- **WHAT TO DO**
Reproduce only the lines of the material below that start at the line containing "(∀ (c : Instr) (rest" and stop at the line containing "(∀ i, s.store.writing". Keep both end lines.

- **DATA SUPPLIED**
-- ==== Sys2Proof/Laws/Operations.lean ====
section
/-! SUPPORT. What a slot operation can do at its issue, said once for every relation that the shared operations keep: each operation
of a core does no more than they do. -/

namespace Sys2Proof.Machine

/-- A relation that everything keeps which an operation of a core does without storing to memory. -/
structure OpRel (K : State → State → Prop) : Prop where
  refl : ∀ s, K s s
  trans : ∀ {s t u}, K s t → K t u → K s u
  core : ∀ (s : State) n f, K s (s.modCore n f)
  job : ∀ (s : State) j f, K s (s.modJob j f)
  close : ∀ (s : State) n b m, K s (s.endBundle n b m)
  program : ∀ (s : State) n code detail slot h data, K s (s.program n code detail slot h data)
  stop : ∀ (s : State) j e, K s (s.stopJob j e)
  read : ∀ (s : State) j h off e n slot b, K s (s.readFault j h off e n slot b)
  work : ∀ (s : State) n i k, K s (s.work n i k)
  refresh : ∀ (s : State) n slot auto cts, K s (s.requestRefresh n slot auto cts)
  stream : ∀ (s : State) m q t k, K s (s.beginStream m q t k)

/-- A relation that everything keeps which an operation of a core does. -/
structure MemRel (K : State → State → Prop) : Prop extends OpRel K where
  store : ∀ (s : State) j h off data, K s (s.store j h off data)
  tile : ∀ (s : State) j f l y v, K s (s.storeTile j f l y v)
  limb : ∀ (s : State) j x fwd l, K s (s.nttLimb j x fwd l)
  cells : ∀ (s : State) j f y m xs, K s (s.writeCells j f y m xs)
  copy : ∀ (s : State) n h v l runs mem, K s (s.queueCopy n h v l runs mem)
  ct : ∀ (s : State) n o p hs d, K s (s.ctStart n o p hs d)

theorem OpRel.stepRel {K : State → State → Prop} (R : OpRel K) : StepRel K :=
  ⟨R.refl, R.trans, R.core, fun s n slot d => R.program s n codeSequencer d slot _ _, R.close⟩

section
variable {K : State → State → Prop}

/-! ### The checks -/

theorem OpRel.seq (R : OpRel K) (n slot d : Nat) : (seqStop n slot d).Does K := fun s => R.program s n codeSequencer d slot _ _
theorem OpRel.arg (R : OpRel K) (n slot d off : Nat) : (argStop n slot d off).Does K := fun s => R.program s n codeOperand d slot _ _
theorem OpRel.stale (R : OpRel K) (n slot d h off : Nat) : (staleStop n slot d h off).Does K := fun s => R.program s n codeStale d slot _ _
theorem OpRel.onCore (R : OpRel K) (n : Nat) (f : CoreSt → CoreSt) : (OpAct.effect (onCore n f)).Does K := fun s => R.core s n f
theorem OpRel.nothing (R : OpRel K) : (OpAct.effect id).Does K := R.refl
theorem OpRel.wait (R : OpRel K) (m : CoreMode) : (waitAs m).Does K := R.refl

theorem OpRel.needs (R : OpRel K) (s : State) (n slot : Nat) (fs : List Fmt) (es : List Nat) (f : OpAct) (h : f.Does K) :
    (s.needs n slot fs es f).Does K := by
  unfold State.needs; split
  · exact h
  · exact fun t => R.program t n codeEngine 0 slot _ _

/-! ### The shared forms of an operation -/

theorem OpRel.alu (R : OpRel K) (s : State) (i : Issue) (d a b : SReg) (f : Word → Word → Word) : (s.alu i d a b f).act.Does K := R.onCore _ _
theorem OpRel.mulOp (R : OpRel K) (s : State) (i : Issue) (d a b : SReg) (f : Word → Word → Word) : (s.mulOp i d a b f).act.Does K := R.onCore _ _
theorem OpRel.branchOp (R : OpRel K) (s : State) (i : Issue) (reads : List Nat) (dest : Nat) (taken : Bool) (f : CoreSt → CoreSt) :
    (s.branchOp i reads dest taken f).act.Does K := by
  unfold State.branchOp flowOp; (repeat' split) <;> first | (simp only [R.seq, R.nothing]; done) | exact fun s => R.core s ..
theorem OpRel.scalarAccess (R : OpRel K) (s : State) (i : Issue) (slot : Nat) (l : Loc) (size : Nat) (write : Bool) (act : OpAct)
    (h : act.Does K) : (s.scalarAccess i slot l size write act).Does K := by
  unfold State.scalarAccess; (repeat' split) <;> simp only [R.seq, R.stale, h]
theorem OpRel.semOp (R : OpRel K) (s : State) (i : Issue) (sem k : Nat) (act : Job → OpAct) (h : ∀ x, (act x).Does K) :
    (s.semOp i sem k act).act.Does K := by
  unfold State.semOp syncOp; dsimp only; (repeat' split) <;> simp only [R.seq, R.arg, R.nothing, h]
theorem OpRel.tileAccess (R : OpRel K) (s : State) (i : Issue) (slot : Nat) (f : Fmt) (l : Loc) (form : TileForm) (write : Bool)
    (act : Layout → OpAct) (h : ∀ y, (act y).Does K) : (s.tileAccess i slot f l form write act).Does K := by
  unfold State.tileAccess; apply R.needs; (repeat' split) <;> simp only [R.seq, R.arg, R.stale, h]
theorem OpRel.mmaOp (R : OpRel K) (s : State) (i : Issue) (m : Mma) (start primes : Bool) (g : OBufSt) :
    (s.mmaOp i m start primes g).Does K := by
  unfold State.mmaOp; apply R.needs; split
  · exact R.seq _ _ _
  split
  · exact R.arg _ _ _ _
  split
  · exact R.stale _ _ _ _ _
  · exact (OpAct.does_effect K _).2 fun s => R.trans (R.work ..) (R.core ..)
theorem OpRel.vecOp (R : OpRel K) (s : State) (i : Issue) (v : VDst) (xs : List VSrc) (more : List Nat) (fmts : List Fmt) (illegal : Bool)
    (detail : Option Nat) (go : State → State) (h : ∀ s, K s (go s)) : (s.vecOp i v xs more fmts illegal detail go).act.Does K := by
  unfold State.vecOp; dsimp only; split
  · exact R.seq _ _ _
  · apply R.needs; split
    · exact R.arg _ _ _ _
    · exact (OpAct.does_effect K go).2 h
theorem OpRel.vecResult (R : OpRel K) (s : State) (n : Nat) (v : VDst) (t : Tile) (w : Word) : K s (s.vecResult n v t w) := R.core ..
theorem OpRel.vecArith (R : OpRel K) (s : State) (i : Issue) (v : VDst) (xs : List VSrc) (ok : Fmt → Bool) (ff : List FVal → FRes)
    (fi : List Nat → Nat × Hist) : (s.vecArith i v xs ok ff fi).act.Does K := R.vecOp _ _ _ _ _ _ _ _ _ fun _ => R.vecResult ..
theorem OpRel.vecMod (R : OpRel K) (s : State) (i : Issue) (v : VDst) (xs : List VSrc) (qs : List PSel) (ops : Nat)
    (f : List Nat → List Nat → Nat) : (s.vecMod i v xs qs ops f).act.Does K :=
  R.vecOp _ _ _ _ _ _ _ _ _ fun _ => R.trans (R.work ..) (R.vecResult ..)
theorem OpRel.copyOp (R : OpRel K) (s : State) (i : Issue) (hd : CopyHead) (reads mem : List Nat) (act : OpAct) (h : act.Does K) :
    (s.copyOp i hd reads mem act).act.Does K := by
  unfold State.copyOp; dsimp only; apply R.needs; (repeat' split) <;> simp only [R.seq, h]
theorem OpRel.copyEnds (R : OpRel K) (s : State) (n : Nat) (f : Fmt) (src dst : Mat) (loose : Bool) (own : Option Nat)
    (act : Layout → Layout → OpAct) (h : ∀ x y, (act x y).Does K) : (s.copyEnds n f src dst loose own act).Does K := by
  unfold State.copyEnds; dsimp only; (repeat' split) <;> simp only [R.seq, R.arg, h]
theorem OpRel.overlapStop (R : OpRel K) (n v : Nat) (dst : Loc) (act : OpAct) (h : act.Does K) : (overlapStop n v dst act).Does K := by
  unfold Sys2Proof.Machine.overlapStop; split
  · exact fun s => R.program ..
  · exact h
theorem OpRel.copyTag (R : OpRel K) (s t : State) (n h : Nat) (runs : List (Nat × Nat)) (e : K s t) : K s (s.copyTag n h runs t) := by
  unfold State.copyTag; dsimp only; split
  · exact e
  · exact R.read ..
theorem OpRel.ctStop (R : OpRel K) (s : State) (n : Nat) (v : CtVerdict) : K s (s.ctStop n v) := by
  cases v <;> first | exact R.program .. | exact R.read .. | exact R.stop .. | exact R.refl _
theorem OpRel.ctCheck (R : OpRel K) (s : State) (i : Issue) (o : CtOp) (e : ReadErr) (go : ParamSet → List CtHdr → Pred → OpAct)
    (h : ∀ p hs d, (go p hs d).Does K) : (s.ctCheck i o e go).act.Does K := by
  unfold State.ctCheck; dsimp only; split
  · exact R.nothing
  · apply R.needs; split
    · exact R.arg _ _ _ _
    · split
      · exact R.stale _ _ _ _ _
      · split
        · exact h ..
        · exact fun s => R.trans (R.refresh ..) (R.core ..)
        · exact fun s => R.ctStop ..
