-- ==== Sys2Proof/Laws/Commands.lean ====
section
/-! SUPPORT. Every meaning but those of EEPROM_WRITE and JTAG_ACCESS goes on, and keeps the grade, the EEPROM, the queue and the canonical
form of the memories. -/

namespace Sys2Proof.Machine
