-- ==== Sys2Proof/Laws/Ticks.lean ====
section
/-! SUPPORT. The shared operations that leave the tick number and the sheet period as they are. -/

namespace Sys2Proof.Machine
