-- ==== Sys2Proof/Laws/TickFrame.lean ====
section
/-! SUPPORT. The tick number and the sheet period: the shared operations that answer an outcome leave them, and so does every command but those
listed in the claim on them. -/

namespace Sys2Proof.Machine

/-- The tick number, the sheet period and the one set for the next tick are the same. -/
def SameTicks (s t : State) : Prop := t.ticks = s.ticks
/-- The tick number and the sheet period in use are the same. -/
def SamePeriod (s t : State) : Prop := t.tick = s.tick ∧ t.period = s.period
theorem SamePeriod.trans {s t u : State} (h : SamePeriod s t) (k : SamePeriod t u) : SamePeriod s u := ⟨k.1.trans h.1, k.2.trans h.2⟩
theorem SameTicks.period {s t : State} (h : SameTicks s t) : SamePeriod s t :=
  ⟨congrArg (fun x : Nat × Nat × Nat => x.1) h, congrArg (fun x : Nat × Nat × Nat => x.2.1) h⟩
theorem SameTicks.trans {s t u : State} (h : SameTicks s t) (k : SameTicks t u) : SameTicks s u := Eq.trans k h
theorem each_ticks {α : Type} (s : State) (xs : List α) (f : State → α → State) (h : ∀ s x, SameTicks s (f s x)) : SameTicks s (s.each xs f) :=
  State.ticks_each _ _ _ fun s x => h s x
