/-! ### Releases and grants -/

theorem exec_releaseEnd {s : State} {span stream seq bytes j : Nat} {x : Job} (hlive : s.live = true) (hj : s.spanJob span = some j)
    (hx : s.job j = some x) (hrecv : (x.handle stream).receive = true) (hseq : seq ≠ 0) :
    exec (.releaseEnd span stream seq bytes) s =
      let b := (Tbl.get [] x.rxHidden stream).take bytes
      let off := (x.area stream).flush % max 1 (x.handle stream).bound
      match s.ringFault j stream off b.length true with
      | some k => .next (s.stopJob j { code := codeStale, detail := k, handle := stream % 65536, data := le 8 off })
      | none => .next ((s.storeRing j stream (x.area stream).flush b).modJob j fun x =>
          { x with areas := Tbl.set x.areas stream { x.area stream with flush := (x.area stream).flush + b.length },
                   rxHidden := Tbl.set x.rxHidden stream ((Tbl.get [] x.rxHidden stream).drop bytes), stuck := false }) := by
  change Host.Outcome.next (s.releaseEndNow span stream seq bytes) = _
  simp only [State.releaseEndNow, hj, hx, hlive, hrecv, hseq, Bool.not_true, Bool.false_eq_true, or_self, if_false]
  cases s.ringFault j stream ((x.area stream).flush % max 1 (x.handle stream).bound) ((Tbl.get [] x.rxHidden stream).take bytes).length true <;> rfl

/-- Settles O22. -/
theorem releasesAndGrants : Obligations.ReleasesAndGrants := by
  refine ⟨fun s j x r rs n e hlive hclk hx hhalt hrels hbegun => ⟨fun hend => ?ends, fun p hp => ?entry⟩, fun s j x n e hx hhalt => ?halted,
    fun s span stream seq bytes j x hlive hj hx hrecv hseq => ⟨fun k hfault => ?unmapped, fun hok => ?visible⟩,
    fun s span stream credits j x hlive hj hx => ?grant⟩
  case ends =>
    rw [exec_releaseComplete hlive hclk hx hhalt hrels hbegun, State.writeEntries_of_done hx ((Job.relNext_of_begun hrels hbegun).trans hend),
      State.relMeets_end hx hrels hbegun hend]
  case entry =>
    have hnext : x.relNext = some p := (Job.relNext_of_begun hrels hbegun).trans hp
    have hmeet (n : Nat) (hstuck : s.entryGoes j p = false) : exec (.releaseComplete j n e) s = .next (s.meetEntry j p e) := by
      rw [exec_releaseComplete hlive hclk hx hhalt hrels hbegun, State.writeEntries_of_stuck hx hnext hstuck,
        State.relMeets_entry hx hrels hbegun hp]
    refine ⟨fun hgo => ⟨?_, x.wrote p, State.sendEntry_job hx p, ?_, ?_⟩, fun k hk => ?_, fun a hk ha => ?_, fun q pg hk ha hread hq => ?_,
      fun hk ha hread => ?_⟩
    · obtain ⟨hlive', hclk'⟩ := s.sendEntry_frame j p
      rw [exec_releaseComplete hlive hclk hx hhalt hrels hbegun, State.writeEntries_succ hx hnext hgo]
      exact (exec_releaseComplete (x := x.wrote p) (r := { r with done := r.done + 1 }) (rs := rs) (hlive'.trans hlive) (hclk' ▸ hclk)
        (State.sendEntry_job hx p) hhalt (by rw [Job.wrote, hrels]; rfl) hbegun n e).symm
    · simp [Job.wrote, Job.area]
    · rw [Job.wrote, hrels]
      rfl
    · rw [hmeet n (by simp [State.entryGoes, hk])]
      simp only [State.meetEntry, hk]
      rfl
    · rw [hmeet n (by simp [State.entryGoes, ha])]
      simp only [State.meetEntry, hk, ha]
    · rw [hmeet n (by simp [State.entryGoes, hq])]
      simp only [State.meetEntry, hk, ha, hread, hq]
    · rw [exec_releaseComplete hlive hclk hx hhalt hrels hbegun, State.writeEntries, State.relMeets_entry hx hrels hbegun hp]
      simp only [State.meetEntry, hk, ha]
      generalize s.readOutcome j p.h p.off p.len e = o at hread
      cases o with
      | good => exact absurd rfl hread
      | _ => rfl
  case halted =>
    change execReleaseComplete j s n e = _
    rw [execReleaseComplete, if_pos (by simp [hx, hhalt])]
  case unmapped =>
    rw [exec_releaseEnd hlive hj hx hrecv hseq]
    simp only [hfault]
    rfl
  case visible =>
    have hexec := exec_releaseEnd (bytes := bytes) hlive hj hx hrecv hseq
    simp only [hok] at hexec
    have hrings := State.rings_storeRing s j stream (x.area stream).flush ((Tbl.get [] x.rxHidden stream).take bytes) j
    rw [State.rings, State.rings, hx] at hrings
    obtain ⟨y, hy, hyx⟩ := Option.map_eq_some_iff.mp hrings
    obtain ⟨hareas, hhidden⟩ := Prod.mk.inj hyx
    have harea : y.area stream = x.area stream := congrArg (fun t => Tbl.get ({} : Area) t stream) hareas
    refine ⟨_, _, hexec, State.job_modJob_self hy _, ?_, ?_, ?_, ?_⟩
    · rw [Job.area]
      dsimp only
      rw [Tbl.get_set_self, harea]
    · rw [Job.area]
      dsimp only
      rw [Tbl.get_set_self, harea]
    · rw [Job.area]
      dsimp only
      rw [Tbl.get_set_self, harea]
    · dsimp only
      rw [Tbl.get_set_self, hhidden]
  case grant =>
    change Host.Outcome.next (s.grantNow span stream credits) = _
    simp only [State.grantNow, hj, hlive, Bool.not_true, Bool.false_eq_true, if_false, State.modJob_some _ _ _ _ hx]
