-- ==== Sys2Proof/Word.lean ====
section
/-! DEFINITION. The word types of the Rentak 2160: the bytes and two-byte quantities that travel on its two serial
lines (11, Frame and Record Formats). Everything the part computes with is held as Nat or Int (Introduction: "arithmetic
in the part is integer arithmetic"); only what the manual treats as bits, or lets wrap, is a bit vector. -/

namespace Sys2Proof

/-- One byte of the panel port or of the span line. -/
abbrev Byte := BitVec 8

/-- A two-byte quantity of a frame; also a wheel count, which wraps from 65535 to 0. -/
abbrev U16 := BitVec 16

/-- A CRC-32 check value (R181). -/
abbrev U32 := BitVec 32

end Sys2Proof
end

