-- ==== Sys2Proof/Machine/Core.lean ====
section
/-! DEFINITION. The machine as the host takes it. -/

def Sys2Proof.core : Host.Core :=
  { State := Sys2Proof.Machine.State, Fault := Sys2Proof.Machine.Fault, Refusal := Sys2Proof.Machine.Refusal,
    step := Sys2Proof.Machine.step, reset := Sys2Proof.Machine.State.reset }
end

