-- ==== Sys2Proof/Certificates/Slice0/Obligations.lean ====
section
/-! DEFINITION. The statements for the provers. `s.heard r` is the part once what every request taken does is done (R157,
`EveryRequestTakenIsHeard`); `u.replying type a` is u with the reply of the request in service ready; `u.transmit` is u after the
transmit side's choice (`TransmitSideChoosesInOrder`). So an equation `exec c s = .next (… .replying …).transmit` says all that a
request does, and that nothing else changes.

Every statement of this form leans on four readings of the model's, which the single statements do not name again: the clock,
which an expiry carries to its moment (assumption log 1, DESIGN CHOICE); the transmit side's choice at the end of the event, once
all that it does is done (log 2, DEDUCED); a request row as the arrival of its whole good frame (log 8, DEDUCED); and what R157
has every request taken do, done before its owner acts (log 14, DESIGN CHOICE). -/

open Sys2Proof Sys2Proof.Machine

/-! ### The step -/

/-- The command at the front of the queue acts, by `exec`, on the part with the queue's rest. The model's choice (assumption
log 1): with no command waiting a step lets a millisecond pass, if the part has supply. -/
def Obligations.StepTakesTheFrontCommand : Prop :=
  (∀ (c : Instr) (rest : List Instr) (s : State),
    step { s with pending := c :: rest } = exec c { s with pending := rest }) ∧
  (∀ s : State, s.pending = [] → step s = .next (if s.powered then { s with clock := s.clock + 1 } else s))

/-- No command ends the part: each answers a next state, takes nothing from the queue and never turns the clock back (the
clock and the queue are the model's own, assumption logs 1 and 3). R173, and assumption log 5: after a loss of supply the
part stands where it stopped. Only the levels of its two sense inputs follow what comes, until a power-on reset. R173: a
loss of supply stops the part where it stands, and a write in progress leaves a stored copy whose check fails. -/
def Obligations.EveryCommandAnswersANextState : Prop :=
  (∀ (c : Instr) (s : State), ∃ t, exec c s = .next t ∧ t.pending = s.pending ∧ s.clock ≤ t.clock) ∧
  (∀ (c : Instr) (s : State), s.powered = false → c ≠ .supplyLoss → (∀ b, c ≠ .powerOnReset b) →
    ∃ t, exec c s = .next t ∧ t = { s with inputs := t.inputs }) ∧
  (∀ s : State,
    (s.store.writing = none → exec .supplyLoss s = .next { s with powered := false }) ∧
    (∀ i, s.store.writing = some i → exec .supplyLoss s =
      .next { s with powered := false, store := { s.store with writing := none, stored := .failing } }))

/-! ### The laws, kept by every step -/

/-- Law 4 (R83): the contactor and warning outputs follow the machine state. Law 5 (R79): the line is in QUIET only in
STOPPED. -/
def Obligations.OutputsAndQuietFollowTheMachineState : Prop :=
  (∀ s t : State, s.outputsFollow → step s = .next t → t.outputsFollow) ∧
  (∀ s t : State, s.quietOnlyStopped → step s = .next t → t.quietOnlyStopped)

/-- Law 2 (R63): outside RUNNING and STOPPING no tower holds an order other than 0, and no DRIVE frame that is being sent
carries one. -/
def Obligations.OrdersAreZeroOutsideTheMovingStates : Prop :=
  ∀ s t : State, s.ordersAtRest → step s = .next t → t.ordersAtRest

/-- Law 6 (R160): at most 32 notices, no two of one kind and subject. Law 7 (R136): at most 32 fault records, no two of one
kind and tower. -/
def Obligations.NoticesAndFaultRecordsStayDistinct : Prop :=
  (∀ s t : State, s.noticesDistinct → step s = .next t → t.noticesDistinct) ∧
  (∀ s t : State, s.faultsDistinct → step s = .next t → t.faultsDistinct)

/-- Law 8 (R110): on every sector table installed, pending, stored or being written the starts ascend strictly, no two
sectors overlap, only the last wraps, and no barrier's zones reach into it. -/
def Obligations.SectorTablesStayOrdered : Prop :=
  ∀ s t : State, s.sectorsOrdered → step s = .next t → t.sectorsOrdered

/-- Law 9 (R28): slip factors stay within 0..300. Law 12 (R1): every angle held or stored as a position of the pivot lies
within 0..35999. -/
def Obligations.SlipFactorsAndPivotAnglesStayInRange : Prop :=
  (∀ s t : State, s.slipBounded → step s = .next t → t.slipBounded) ∧
  (∀ s t : State, s.anglesHold → step s = .next t → t.anglesHold)

/-- R2, R4, R9, R11: every configuration value held, pending or stored stays in its range, and only tuning is pending. Law
10 (R73): a tower is LOST exactly when its miss count equals the miss limit, under a configuration in range. -/
def Obligations.ConfigurationAndLinkStatesStayConsistent : Prop :=
  (∀ s t : State, s.configRanged → step s = .next t → t.configRanged) ∧
  (∀ s t : State, s.configRanged → s.linksAgree → step s = .next t → t.linksAgree)

/-- Law 11 (R104): a HARD ACTIVE record and an energised contactor exclude each other. R134, R136, R147: every record has
the mode that the mode table gives its kind. -/
def Obligations.FaultRecordsKeepTheMachineSafe : Prop :=
  (∀ s t : State, s.hardStopped → step s = .next t → t.hardStopped) ∧
  (∀ s t : State, s.modesAgree → step s = .next t → t.modesAgree)

/-- The laws hold right after reset. -/
def Obligations.ResetMeetsTheLaws : Prop :=
  State.reset.outputsFollow ∧ State.reset.ordersAtRest ∧ State.reset.quietOnlyStopped ∧ State.reset.noticesDistinct ∧
    State.reset.faultsDistinct ∧ State.reset.sectorsOrdered ∧ State.reset.slipBounded ∧ State.reset.configRanged ∧
    State.reset.linksAgree ∧ State.reset.hardStopped ∧ State.reset.anglesHold ∧ State.reset.modesAgree

/-! ### The panel port: frames and requests -/

/-- Chapter 11, R181, R183: the bytes of the frame of a request say that request again, with every field at every value. -/
def Obligations.RequestFramesSayTheirRequest : Prop :=
  ∀ r : Request, r.fits = true → (panelFrameOf (panelFrameBytes (frameOf r))).map parseRequest = some r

- **WORKED SOLUTION**
  (∀ (c : Instr) (rest : List Instr) (s : State),
    step { s with pending := c :: rest } = exec c { s with pending := rest }) ∧
  (∀ s : State, s.pending = [] → step s = .next (if s.powered then { s with clock := s.clock + 1 } else s))

/-- No command ends the part: each answers a next state, takes nothing from the queue and never turns the clock back (the
clock and the queue are the model's own, assumption logs 1 and 3). R173, and assumption log 5: after a loss of supply the
part stands where it stopped. Only the levels of its two sense inputs follow what comes, until a power-on reset. R173: a
loss of supply stops the part where it stands, and a write in progress leaves a stored copy whose check fails. -/
def Obligations.EveryCommandAnswersANextState : Prop :=
  (∀ (c : Instr) (s : State), ∃ t, exec c s = .next t ∧ t.pending = s.pending ∧ s.clock ≤ t.clock) ∧
  (∀ (c : Instr) (s : State), s.powered = false → c ≠ .supplyLoss → (∀ b, c ≠ .powerOnReset b) →
    ∃ t, exec c s = .next t ∧ t = { s with inputs := t.inputs }) ∧
  (∀ s : State,
    (s.store.writing = none → exec .supplyLoss s = .next { s with powered := false }) ∧
    (∀ i, s.store.writing = some i → exec .supplyLoss s =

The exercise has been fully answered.